● **To do**
Lines below starting with the line with "the committed step, makes" and going on through the line with "(∀ (s : State) (p : HPort) (a : CmdArgs) (i" must be output exactly; the rest of the records must be left out.

Dataset entries
..........

/-- BIND of a loaded program to a region on the grid, and UNBIND, run and wait for the binding computation (R36, R440).
RUN_STEPS of COUNT steps, and RUN_QUERY of COUNT queries, that pass their checks run: RUN_STEPS until the step FIRST + COUNT
− 1, and each serves the query slots of CMD_FLAGS; with COUNT 0, which asks for nothing, either ends at once with status 0
(R13, R440, R444, R445; log entry 33). A BIND of an empty slot ends with DESC_INVALID, of a region beyond the grid with
DESC_RANGE, and a run that fails a check with that check's code; none of them begins anything. The end of a run leaves the
idle fields in the power state in force (R468). The returns that no rule names are 0 (log entry 33). -/
def Obligations.RunsAndBindings : Prop :=
  (∀ (s : State) (p : HPort) (a : CmdArgs), Accepts s p → a.flags = 0 → a.a0.toNat < 4 →
     (∀ g, s.prog a.a0.toNat = some g → a.a1.toNat + g.image.w ≤ 40 → a.a2.toNat + g.image.h ≤ 30 → a.a1.toNat < 40 →
         a.a2.toNat < 30 →
       ∃ u, exec (.bind p a) s = .next u ∧
         u = { s with h0 := u.h0, h1 := u.h1, pages := u.pages, run := some { latched s p 0x01 a with begun := true }
                      bind := { s.bind with req := some (.bind a.a0.toNat a.a1.toNat a.a2.toNat) } } ∧
         (u.port p).cmd = stagedPage s p 0x01 a ∧ HostFrame s u p []) ∧
     (∀ c, (s.prog a.a0.toNat = none ∧ c = fDESC_INVALID ∧ a.a1.toNat < 40 ∧ a.a2.toNat < 30) ∨
         (∃ g, s.prog a.a0.toNat = some g ∧ c = fDESC_RANGE ∧ a.a1.toNat < 40 ∧ a.a2.toNat < 30 ∧
           (40 < a.a1.toNat + g.image.w ∨ 30 < a.a2.toNat + g.image.h)) →
       ∃ u, exec (.bind p a) s = .next u ∧ Ended s u p 0x01 a c 0 0 ∧ HostFrame s u p [pgCmd p] ∧
         u = { s with h0 := u.h0, h1 := u.h1, pages := u.pages, train := s.train.idle }) ∧
      ∃ u, exec (.unbind p a) s = .next u ∧
         u = { s with h0 := u.h0, h1 := u.h1, pages := u.pages, run := some { latched s p 0x02 a with begun := true }
                      bind := { s.bind with req := some (.unbind a.a0.toNat) } } ∧
         (u.port p).cmd = stagedPage s p 0x02 a ∧ HostFrame s u p []) ∧
  (∀ (s : State) (p : HPort) (a : CmdArgs), Accepts s p → a.flags &&& 0xFFFFFFF1#32 = 0 →
     (s.stepsFault { latched s p 0x04 a with begun := true } = none →
       ∃ u, exec (.runSteps p a none) s = .next u ∧
         (if a.a1 = 0 then Ended s u p 0x04 a 0 s.train.committed 0 ∧ HostFrame s u p [pgCmd p] ∧ Rested s u ∧
           u = { s with h0 := u.h0, h1 := u.h1, pages := u.pages, fields := u.fields, train := s.train.idle }
         else u = { s with h0 := u.h0, h1 := u.h1, pages := u.pages, run := some { latched s p 0x04 a with begun := true }
                           queries := u.queries
                           train := { s.train with running := true, last := a.a0.toNat + a.a1.toNat - 1, redos := 0
                                                   overrun := false, throttled := false } } ∧
           (∀ q, u.query q = if q ∈ servedSlots a.flags then { s.query q with served := true } else s.query q) ∧
           (u.port p).cmd = stagedPage s p 0x04 a ∧ HostFrame s u p [])) ∧
     (s.slotsFault (servedSlots a.flags) = none →
       ∃ u, exec (.runQuery p a) s = .next u ∧
         (if a.a0 = 0 then Ended s u p 0x05 a 0 0 0 ∧ HostFrame s u p [pgCmd p] ∧ Rested s u ∧
           u = { s with h0 := u.h0, h1 := u.h1, pages := u.pages, fields := u.fields, train := s.train.idle }
         else u = { s with h0 := u.h0, h1 := u.h1, pages := u.pages, run := some { latched s p 0x05 a with begun := true }
                           queries := u.queries } ∧
           (∀ q, u.query q = if q ∈ servedSlots a.flags then { s.query q with served := true } else s.query q) ∧
           (u.port p).cmd = stagedPage s p 0x05 a ∧ HostFrame s u p [])) ∧
     (∀ c, s.stepsFault { latched s p 0x04 a with begun := true } = some c →
       ∃ u, exec (.runSteps p a none) s = .next u ∧ Ended s u p 0x04 a c s.train.committed 0 ∧ HostFrame s u p [pgCmd p] ∧
         Rested s u ∧
         u = { s with h0 := u.h0, h1 := u.h1, pages := u.pages, fields := u.fields, train := s.train.idle }) ∧
     ∀ c, s.slotsFault (servedSlots a.flags) = some c →
       ∃ u, exec (.runQuery p a) s = .next u ∧ Ended s u p 0x05 a c 0 0 ∧ HostFrame s u p [pgCmd p] ∧ Rested s u ∧
         u = { s with h0 := u.h0, h1 := u.h1, pages := u.pages, fields := u.fields, train := s.train.idle })

/-- LOAD_PROGRAM of an image that passes every check of R228 to an empty or unbound slot: the slot holds the image and its
measurement, unbound; RET1 is H·256 + W; slot 0 takes the committed step of the argument, and a query slot starts with no
ring index and leaves training and vat space alone (R228, R411, R440, R441). An image that fails a check loads nothing: the
command ends with that failure's code and names it in RET0. -/
def Obligations.LoadProgramLoads : Prop :=
  ∀ (s : State) (p : HPort) (a : CmdArgs) (i : Image), Accepts s p → argsOk 0x03 a = true →
    (∀ g, s.prog a.a0.toNat = some g → g.bound = none) →
    (s.port p).images.find? (fun q => q.1 == a.a1.toNat && q.2.raw.length == a.a2.toNat) = some (a.a1.toNat, i) →
    (i.loadFail (a.a0.toNat == 0) (s.train.doubled || !s.bind.found.vatPorts.isEmpty) s.vats.vatEnd = none →
      ∃ u, exec (.loadProgram p a) s = .next u ∧ Ended s u p 0x03 a 0 0 (i.h * 256 + i.w) ∧
        u.prog a.a0.toNat = some { image := i, measurement := measure i.raw, bound := none } ∧
        (∀ k, k ≠ a.a0.toNat → u.prog k = s.prog k) ∧
        (a.a0.toNat = 0 → u.train.committed = a.a3.toNat ∧ u.train.ph1 = none ∧ u.train.ph2 = none ∧
          ∀ q, u.query q = s.query q) ∧
        (a.a0.toNat ≠ 0 → u.train = { s.train.idle with invalid := none } ∧ u.query a.a0.toNat = {} ∧ u.vats = s.vats ∧
          ∀ q, q ≠ a.a0.toNat → u.query q = s.query q) ∧
        u.tiles = s.tiles ∧ u.felt = s.felt ∧ u.lease = s.lease ∧ u.repair = s.repair ∧ HostFrame s u p [pgCmd p]) ∧
    (∀ f, i.loadFail (a.a0.toNat == 0) (s.train.doubled || !s.bind.found.vatPorts.isEmpty) s.vats.vatEnd = some f →
      ∃ u, exec (.loadProgram p a) s = .next u ∧ Ended s u p 0x03 a f.code f.record 0 ∧ HostFrame s u p [pgCmd p] ∧
        u = { s with h0 := u.h0, h1 := u.h1, pages := u.pages, sites := u.sites, train := s.train.idle } ∧
        ∀ g, g ≠ hostSite p → u.site g = s.site g)

/-- EXPORT_SNAPSHOT writes objects of 1 MiB, each with its header, ciphertext, tag and trailer, to the buffer under fresh
keys; for one object it changes no other host memory and no vat space (R398, R407, R440, R442). IMPORT_STATE of no bytes sets
the committed step, makes the training extents valid and discards a sealed step; of one object it also places the plaintext
and initialises the couch header; one whose tag fails, or that fails a check, leaves the extents invalid (R400, R402, R442).
ATTEST with room for what its selection names, in the restricted state and during the tamper scrub too, writes the report,
which counts, and the certificates (R411, R412, R440, R442). RET0 of EXPORT_SNAPSHOT counts the trailers, and an IMPORT_STATE of
total 0 succeeds: the model's reading (log entry 34). -/
def Obligations.StateAttested : Prop :=
  (∀ (s : State) (p : HPort) (a : CmdArgs) (i : Image), Accepts s p → a.flags = 0 → s.vats.mem.errs = [] →
     s.trainImage = some i →
     ((∀ kek, s.sec.exportKey a.a0.toNat = .ok kek → 0 < a.a4.toNat → a.a4.toNat ≤ 1048576 →
         s.persistentRange a.a3.toNat a.a4.toNat = true → a.a4.toNat + 96 ≤ a.a2.toNat →
       ∃ u, exec (.exportSnapshot p a) s = .next u ∧ Ended s u p 0x06 a 0 (a.a4.toNat + 96) 0 ∧
         u = { s with h0 := u.h0, h1 := u.h1, pages := u.pages, sites := u.sites, train := s.train.idle
                      sec := { s.sec with drawn := s.sec.drawn + 2 } } ∧
         (u.port p.other).mem = (s.port p.other).mem ∧ PagesKeep s u [pgCmd p] ∧
         (let x := s.site (hostSite p)
          let o := sealObject kek (bytesAt (Config.entropy s.sec.drawn 32) 0 32)
            (bytesAt (Config.entropy (s.sec.drawn + 1) 12) 0 12) 2 a.a0.toNat 0 (s.vats.mem.read a.a3.toNat a.a4.toNat)
          (u.port p).mem = memWrite (s.port p).mem a.a1.toNat
            (o ++ trailer (Check.ofCode x.active) a.a1.toNat x.seqTx (hostSite p) o))) ∧
      (∀ kek, s.sec.exportKey a.a0.toNat = .ok kek → a.a4 ≠ 0 → s.persistentRange a.a3.toNat a.a4.toNat = true →
         exportSize a.a4.toNat ≤ a.a2.toNat → (s.site (hostSite p)).seqTx < 2 ^ 32 →
       ∃ u, exec (.exportSnapshot p a) s = .next u ∧ Ended s u p 0x06 a 0 (exportSize a.a4.toNat) 0 ∧
         u.sec = { s.sec with drawn := s.sec.drawn + 2 * cdiv a.a4.toNat 1048576 } ∧ u.vats = s.vats ∧
         (u.port p.other).mem = (s.port p.other).mem ∧
         ∀ k, k < cdiv a.a4.toNat 1048576 →
           (let n := min 1048576 (a.a4.toNat - 1048576 * k)
            let x := s.site (hostSite p)
            let dest := a.a1.toNat + 1048672 * k
            let o := sealObject kek (bytesAt (Config.entropy (s.sec.drawn + 2 * k) 32) 0 32)
              (bytesAt (Config.entropy (s.sec.drawn + 2 * k + 1) 12) 0 12) 2 a.a0.toNat k
              (s.vats.mem.read (a.a3.toNat + 1048576 * k) n)
            memRead (u.port p).mem dest (n + 96) =
              o ++ trailer (Check.ofCode x.active) dest ((x.seqTx + k) % 2 ^ 32) (hostSite p) o)) ∧
      (∀ pt good, 80 ≤ a.a2.toNat → a.a2.toNat ≤ 1048656 →
         (a.a2.toNat = 80 ∨ s.persistentRange a.a3.toNat (a.a2.toNat - 80) = true) →
         s.sec.ingress (s.port p).mem 1 a.a0.toNat a.a1.toNat a.a2.toNat = .ok (pt, good) →
         (let couch := fun (x : Nat) => (i.couch ≤ x ∧ x < i.couch + 24) ∨
            (i.couch + 0x80000 ≤ x ∧ x < i.couch + 0x2880000)
          ∃ u, exec (.importState p a) s = .next u ∧ u.run = none ∧
            (∀ x, x < pt.length → ¬ couch (a.a3.toNat + x) → u.vats.mem.byte (a.a3.toNat + x) = nth 0 pt x) ∧
            (∀ x, (x < a.a3.toNat ∨ a.a3.toNat + pt.length ≤ x) → ¬ couch x → u.vats.mem.byte x = s.vats.mem.byte x) ∧
            if good then Ended s u p 0x07 a 0 pt.length 0 ∧
              u.vats.mem.read i.couch 24 = leBytes 8 a.a4.toNat ++ leBytes 8 noStep ++ leBytes 8 noStep ∧
              u.train = { s.train.idle with committed := a.a4.toNat, invalid := none, ph1 := none, ph2 := none
                                            sealedStep := none, held := false }
            else Ended s u p 0x07 a fAUTH_TAG_FAIL pt.length 0 ∧
              FaultOn s u (pgSite (hostSite p)) fAUTH_TAG_FAIL 0 ∧
              u.train = { s.train.idle with invalid := some fAUTH_TAG_FAIL })) ∧
      (∀ c, 0 < a.a2.toNat → a.a2.toNat ≤ 1048656 →
         (a.a2.toNat ≤ 80 ∨ s.persistentRange a.a3.toNat (a.a2.toNat - 80) = true) →
         s.sec.ingress (s.port p).mem 1 a.a0.toNat a.a1.toNat a.a2.toNat = .error c →
         ∃ u, exec (.importState p a) s = .next u ∧ Ended s u p 0x07 a c 0 0 ∧ FaultOn s u (pgSite (hostSite p)) c 0 ∧
           u.train = { s.train.idle with invalid := some c } ∧ u.vats = s.vats) ∧
      (a.a2 = 0 →
       ∃ u, exec (.importState p a) s = .next u ∧ Ended s u p 0x07 a 0 0 0 ∧ HostFrame s u p [pgCmd p] ∧
         u = { s with h0 := u.h0, h1 := u.h1, pages := u.pages, vats := u.vats, sec := u.sec, twin := u.twin, free := u.free
                      train := { s.train.idle with committed := a.a4.toNat, invalid := none, ph1 := none, ph2 := none
                                                   sealedStep := none, held := false } }))) ∧
  (∀ (s : State) (p : HPort) (a : CmdArgs), s.reaches p = true → (s.port p).d3 = false → s.lease.owner = p.num + 1 →
     s.run = none → s.ident.ready = true → a.flags = 0 → a.a3.toNat < 8 →
     (let sel := a.a3.toNat
      let n := (if sel.testBit 0 then 2496 else 0) + (if sel.testBit 1 then 3105 else 0) + (if sel.testBit 2 then 2880 else 0)
      n ≤ a.a2.toNat →
       ∃ u, exec (.attest p a) s = .next u ∧ Ended s u p 0x09 a 0 n 0 ∧
         u = { s with h0 := u.h0, h1 := u.h1, pages := u.pages, sites := u.sites, train := s.train.idle
                      sec := { s.sec with
                        reports := if sel.testBit 0 then (s.sec.reports + 1) % 2 ^ 64 else s.sec.reports
                        drawn := if sel.testBit 0 then s.sec.drawn + 1 else s.sec.drawn } } ∧
         (let body := State.reportBody { s with sec := { s.sec with reports := (s.sec.reports + 1) % 2 ^ 64 } }
            (memRead (s.port p).mem a.a0.toNat 32)
          let at1 := a.a1.toNat + if sel.testBit 0 then 2496 else 0
          let at2 := at1 + if sel.testBit 1 then 3105 else 0
          (sel.testBit 0 = true → memRead (u.port p).mem a.a1.toNat 2480 =
            body ++ bytesAt (Config.falconSign body s.sec.drawn) 0 1280) ∧
          (sel.testBit 1 = true → memRead (u.port p).mem at1 3089 = s.idCert) ∧
          (sel.testBit 2 = true → memRead (u.port p).mem at2 2864 = s.kemCert)) ∧
         HostFrame { s with h0 := { s.h0 with mem := u.h0.mem }, h1 := { s.h1 with mem := u.h1.mem } } u p [pgCmd p] ∧
         (u.port p.other).mem = (s.port p.other).mem))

..........

● **Answer area**
the committed step, makes the training extents valid and discards a sealed step; of one object it also places the plaintext
and initialises the couch header; one whose tag fails, or that fails a check, leaves the extents invalid (R400, R402, R442).
ATTEST with room for what its selection names, in the restricted state and during the tamper scrub too, writes the report,
which counts, and the certificates (R411, R412, R440, R442). RET0 of EXPORT_SNAPSHOT counts the trailers, and an IMPORT_STATE of
total 0 succeeds: the model's reading (log entry 34). -/
def Obligations.StateAttested : Prop :=
  (∀ (s : State) (p : HPort) (a : CmdArgs) (i : Image), Accepts s p → a.flags = 0 → s.vats.mem.errs = [] →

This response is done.